Open daily, the Aleksandër Moisiu’s House-Museum, a structure of beautiful architecture and ethnographic exhibits as well as childhood home of famed actor Aleksandër Moisiu, is one of the must-see attractions in the historical center of Durrës.
Location and Architecture
The museum is located near the Durrës Amphitheater. The road leading to it is especially beautiful as it seems to lean on the old byzantine walls of the historic city. The structure is of the typical Albanian architecture of the last century, distinctive in its harmonious design made of stone and wood.

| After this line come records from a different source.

-- ==== Sys2Proof/Tests/Slice0.lean ====
section
/-! SUPPORT. Tests, with expected values from the spec's encodings, worked examples and vectors, and, for each obligation with
hypotheses, a witness: concrete states and operands that meet them. -/

namespace Sys2Proof.Tests

open Sys2Proof Sys2Proof.Machine

set_option Elab.async false

/-! ## Well-formedness, decoding, encoding (`30_encoding.md`) -/

/-- A channel that does not fit `CH` has no encoding (R100). -/
theorem test_channel_256_is_not_well_formed :
    Instr.wellFormed (.stage 256) = false ∧ Instr.wellFormed (.capture 256) = false ∧
      Instr.wellFormed (.configure 256) = false ∧ Instr.wellFormed (.stage 255) = true := by decide

/-- One word of each row of R101, written out. -/
theorem test_decode_rows :
    decode 0b00000000_00000000_0000000000000000 = .ok .nop ∧ decode 0b00010000_00000000_0000000000000000 = .ok .tofloat ∧
    decode 0b00010001_00000000_0000000000000000 = .ok .tofixed ∧ decode 0b00100000_00000111_0000000000000000 = .ok (.stage 7) ∧
    decode 0b00100001_00001000_0000000000000000 = .ok (.capture 8) ∧
    decode 0b00110000_11111111_0000000000000000 = .ok (.configure 255) ∧
    decode 0b00110001_00000000_0000000000000000 = .ok .dispatch ∧ decode 0b00110010_00000000_0000000000000000 = .ok .isdone ∧
    decode 0b00110011_00000000_0000000000000000 = .ok .waitdone ∧ decode 0b01000000_00000000_0000000000000000 = .ok .start ∧
    decode 0b01000001_00000000_0000000000000000 = .ok .stop := by decide

/-- The illegal words of `60_exceptions.md` R278 and one of each kind with a channel (R102). -/
theorem test_decode_illegal :
    decode 0x12000000 = .error (.unknownOpc 0x12) ∧ decode 0x31010000 = .error (.channelNotZero 0x01) ∧
    decode 0x00000001 = .error (.zeroFieldNotZero 0x0001) ∧ decode 0x20058000 = .error (.zeroFieldNotZero 0x8000) := by decide

theorem test_encode_words :
    encode .waitdone = 0x33000000 ∧ encode (.stage 15) = 0x200F0000 ∧ encode (.capture 0) = 0x21000000 ∧
      encode (.configure 16) = 0x30100000 := by decide

theorem test_decode_table_word : decodeTableWord 32 0x21030000 = some (.capture 3) ∧ decodeTableWord 32 0x42000000 = none := by
  decide

/-! ## Conversions and arithmetic (`40_conversion.md`, `95_test_vectors.md`) -/

theorem test_float_of :
    floatOf 32 0x7FFFFFBF = 0x3F7FFFFF ∧ floatOf 32 0x7FFFFFC0 = 0x3F800000 ∧ floatOf 24 0xAB800000 = 0xBF800000 ∧
      floatOf 16 0x0000FFFF = 0xB8000000 := by decide +kernel

theorem test_fix_of :
    fixOf 32 0x3F800000 = (0x7FFFFFFF, true) ∧ fixOf 32 0xB0400000 = (0xFFFFFFFE, false) ∧
      fixOf 32 0x7FC00000 = (0, true) ∧ fixOf 16 0xBF800000 = (0xFFFF8000, false) := by decide +kernel

/-- `00_scope.md` R14: a tie, an overflow, a subnormal, the zeros, an exact sum. -/
theorem test_binary32 :
    f32Add 0x4B800000 0x3F800000 = 0x4B800000 ∧ f32Mul 0x7F000000 0x40000000 = 0x7F800000 ∧
      f32Mul 0x00800000 0x3F000000 = 0x00400000 ∧ f32Add 0x80000000 0x80000000 = 0x80000000 ∧
      f32Add 0x00000000 0x80000000 = 0 ∧ f32Add 0x3F800000 0x3F800000 = 0x40000000 := by decide +kernel

/-! ## Small states -/

/-- A memory with the given words. -/
def memOf (l : List (Word × Word)) : Memory := l.foldl (fun m p => m.writeWord p.1 p.2) []

/-- The state an outcome leaves; the reset state if there is none. -/
def after (o : Outcome) : State := (nextState o).getD State.reset

/-- The example of `42_fir_engine.md` R167 and R190 before `CONFIGURE 0`: `taps = 3`, `bs = 4`, two laps. -/
def ready (mode : Mode) : State :=
  { State.reset with
    mode := mode, nch := 1, bsize := 4, iter := 2, arg0 := 0x07000000, arg1 := 3, arg2 := 4, arg3 := 2
    mem := memOf
      [(0x07000000, 0x3F000000), (0x07000001, 0x3E800000), (0x07000002, 0x40000000), (0x04000000, 0), (0x04000001, 0),
        (0x04000002, 0x3F800000), (0x04000003, 0), (0x04000004, 0), (0x04000005, 0), (0x03000000, 0x3F800000),
        (0x03000001, 0), (0x03000002, 0), (0x03000003, 0x40000000)] }
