-- ==== Sys2Proof/Machine/Memory.lean ====
section
/-! DEFINITION. The memory port: bytes, ranges, little-endian words, and range admission (20_memory.md R80 to R84). -/

namespace Sys2Proof.Machine

/-- What an address that nothing has written reads as (log entry 3). -/
def unlisted : Byte := Config.unlistedByte

/-- The byte a list of cells holds at an address. -/
def readCells : List Host.Cell → Nat → Byte
  | [], _ => unlisted
  | (x, v) :: t, a => if a = x then v else readCells t a

/-- The cells after one byte is written, in canonical form: addresses strictly rising, no entry equal to `unlisted`. -/
def writeCells : List Host.Cell → Nat → Byte → List Host.Cell
  | [], a, b => if b = unlisted then [] else [(a, b)]
  | (x, v) :: t, a, b =>
    if a < x then (if b = unlisted then (x, v) :: t else (a, b) :: (x, v) :: t)
    else if a = x then (if b = unlisted then t else (a, b) :: t)
    else (x, v) :: writeCells t a b

/-- MemRead(a, 1) (00_scope.md R11). -/
def readByte (m : Memory) (a : Nat) : Byte := readCells m.cells a

/-- MemWrite(a, 1, b) (R11). The port has no address at or past 2^32 (R80), so a write there lands nowhere; admission keeps
every run away from it (R84; log entry 9). -/
def writeByte (m : Memory) (a : Nat) (b : Byte) : Memory :=
  if a < addressSpace then { cells := writeCells m.cells a b } else m

/-- MemRead(a, n) (R11). -/
def readBytes (m : Memory) (a : Nat) : Nat → List Byte
  | 0 => []
  | n + 1 => readByte m a :: readBytes m (a + 1) n

/-- MemWrite(a, len s, s) (R11). -/
def writeBytes (m : Memory) (a : Nat) : List Byte → Memory
  | [] => m
  | b :: t => writeBytes (writeByte m a b) (a + 1) t

/-- A little-endian u32 field of the picture-status record (R82). -/
def readU32 (m : Memory) (a : Nat) : Word :=
  readByte m (a + 3) ++ readByte m (a + 2) ++ readByte m (a + 1) ++ readByte m a

/-- The cells' addresses strictly rise from at least `lo`, lie in the address space, and no cell is redundant. -/
def cellsWf (lo : Nat) : List Host.Cell → Bool
  | [] => true
  | (x, v) :: t => decide (lo ≤ x ∧ x < addressSpace ∧ v ≠ unlisted) && cellsWf (x + 1) t

/-- The canonical form of memory: equal memories are equal data. -/
def Memory.wf (m : Memory) : Bool := cellsWf 0 m.cells

/-- Whether a region admits an address. -/
def regionContains (r : Region) (b : Nat) : Bool := decide (r.base ≤ b ∧ b < r.base + r.size)

/-- MEM_OK(b) (00_scope.md R7, R80). -/
def memOk (rs : List Region) (b : Nat) : Bool := rs.any (fun r => regionContains r b)

/-- From b, past every region that covers the place reached, at most `fuel` times. -/
def skipCovered (rs : List Region) : Nat → Nat → Nat
  | 0, b => b
  | fuel + 1, b =>
    match rs.find? (fun r => regionContains r b) with
    | none => b
    | some r => skipCovered rs fuel (r.base + r.size)

/-- The lowest address at or after b that MEM_OK excludes. -/
def firstUncovered (rs : List Region) (b : Nat) : Nat := skipCovered rs rs.length b

/-- The lowest address in [a, e) that MEM_OK excludes. -/
def firstBad (rs : List Region) (a e : Nat) : Option Nat :=
  if firstUncovered rs a < e then some (firstUncovered rs a) else none

/-- Range admission (R84): none when [a, a + n) is admitted, else the address BusError records. -/
def admitFail (rs : List Region) (a n : Nat) : Option Nat :=
  if n = 0 then none
  else
    match firstBad rs a (min (a + n) addressSpace) with
    | some b => some b
    | none => if addressSpace < a + n then some a else none

end Sys2Proof.Machine
end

Two floors, stairs topped by gorgeous arches, a wide wooden passageway decorated with wooden workings which seem to pour over the columns, this museum is a joy to walk through! The house is comprised of several spacious and well-lit rooms, illuminated by sunlight for a large part of the day. The cobblestoned front yard is surrounded by grass while the museum’s windows have retained their 100-year-old character. The entire interior is organized in a dynamic manner, where the visitor moves seamlessly through the rooms.
Two of the exhibit halls in the museum are devoted to the famous actor of international acclaim, Aleksandër Moisiu. He was well-known for his artistic temperament and memorable performances in many of Europe’s important stages. The actor, born to an Italian mother and Albanian father, spent several of his childhood years in this home. However, Moisiu and his family relocated to Trieste, Italy shortly after the actor completed his elementary studies in Durrës. Nevertheless, Moisiu’s historical link to this house seems to give the museum an added value and point of interest in the eyes of locals and visitors.
One of the exhibits dedicated to Alexander Moisiu, photo by IntoAlbania.
Photo by IntoAlbania.
This building houses also the Ethnographic Museum of Durrës. The ethnography and tradition of this region is remarkably rendered in the various exhibits of this pleasant space. Among other objects of interest here, you will come across traditional household utensils, locally called vegje, and cotton or silk fabrics which are embroidered in gorgeous golden thread, an old practice in many regions of Albania. These types of handiwork are quite impressive, as they have stood the test of time to reveal a timeless style and elegant composition. A large part of the exhibits here also includes the daily household items made of copper, another age-old national tradition.